Write out exactly the lines of the material below, beginning at the top and ending at the line that contains "have h1 := modesValue_lt i.operands".

Content starts

-- ==== Sys2Proof/Laws/PerInstr.lean ====
section
/-! SUPPORT. A property of every instruction as syntax, said once per constructor. -/

namespace Sys2Proof.Laws.EncodedLength

/-- The canonical encoding has the length of the instruction (30_encoding.md R55), and its word has at most five decimal
digits (R62). -/
def Statement (i : Instr) : Prop := (encode i).length = i.length ∧ encodeWord i < 100000

/-- The mode digits of `n` operands make a number of `n` decimal digits. -/
theorem modesValue_lt (ps : List Operand) : modesValue ps < 10 ^ ps.length := by
  induction ps with
  | nil => exact Nat.one_pos
  | cons p ps ih =>
    have hd : p.mode.digit ≤ 2 := by cases p.mode <;> decide
    simp only [modesValue, List.length_cons, Nat.pow_succ]
    omega

/-- A word of at most three mode digits and an opcode below 100 has at most five digits. -/
theorem encodeWord_lt (i : Instr) (h : i.operands.length ≤ 3) : encodeWord i < 100000 := by
  have h1 := modesValue_lt i.operands
  have h2 : 10 ^ i.operands.length ≤ 10 ^ 3 := Nat.pow_le_pow_right (by omega) h
  have h3 : i.op.opcode < 100 := by cases i.op <;> decide
  unfold encodeWord
  omega

theorem add (p0 p1 dst : Operand) : Statement (.add p0 p1 dst) := ⟨rfl, encodeWord_lt _ (Nat.le_refl 3)⟩

theorem mul (p0 p1 dst : Operand) : Statement (.mul p0 p1 dst) := ⟨rfl, encodeWord_lt _ (Nat.le_refl 3)⟩

theorem input (dst : Operand) : Statement (.input dst) := ⟨rfl, encodeWord_lt _ (Nat.le_add_left 1 2)⟩

theorem output (p0 : Operand) : Statement (.output p0) := ⟨rfl, encodeWord_lt _ (Nat.le_add_left 1 2)⟩

theorem jumpIfTrue (p0 p1 : Operand) : Statement (.jumpIfTrue p0 p1) := ⟨rfl, encodeWord_lt _ (Nat.le_succ 2)⟩

theorem jumpIfFalse (p0 p1 : Operand) : Statement (.jumpIfFalse p0 p1) := ⟨rfl, encodeWord_lt _ (Nat.le_succ 2)⟩

theorem lessThan (p0 p1 dst : Operand) : Statement (.lessThan p0 p1 dst) := ⟨rfl, encodeWord_lt _ (Nat.le_refl 3)⟩

theorem equals (p0 p1 dst : Operand) : Statement (.equals p0 p1 dst) := ⟨rfl, encodeWord_lt _ (Nat.le_refl 3)⟩

theorem adjustRelativeBase (p0 : Operand) : Statement (.adjustRelativeBase p0) := ⟨rfl, encodeWord_lt _ (Nat.le_add_left 1 2)⟩

theorem halt : Statement .halt := ⟨rfl, encodeWord_lt _ (Nat.zero_le 3)⟩

end Sys2Proof.Laws.EncodedLength
end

Content ends

SOLUTION BELOW
-- ==== Sys2Proof/Laws/PerInstr.lean ====
section
/-! SUPPORT. A property of every instruction as syntax, said once per constructor. -/

namespace Sys2Proof.Laws.EncodedLength

/-- The canonical encoding has the length of the instruction (30_encoding.md R55), and its word has at most five decimal
digits (R62). -/
def Statement (i : Instr) : Prop := (encode i).length = i.length ∧ encodeWord i < 100000

/-- The mode digits of `n` operands make a number of `n` decimal digits. -/
theorem modesValue_lt (ps : List Operand) : modesValue ps < 10 ^ ps.length := by
  induction ps with
  | nil => exact Nat.one_pos
  | cons p ps ih =>
    have hd : p.mode.digit ≤ 2 := by cases p.mode <;> decide
    simp only [modesValue, List.length_cons, Nat.pow_succ]
    omega

/-- A word of at most three mode digits and an opcode below 100 has at most five digits. -/
theorem encodeWord_lt (i : Instr) (h : i.operands.length ≤ 3) : encodeWord i < 100000 := by
  have h1 := modesValue_lt i.operands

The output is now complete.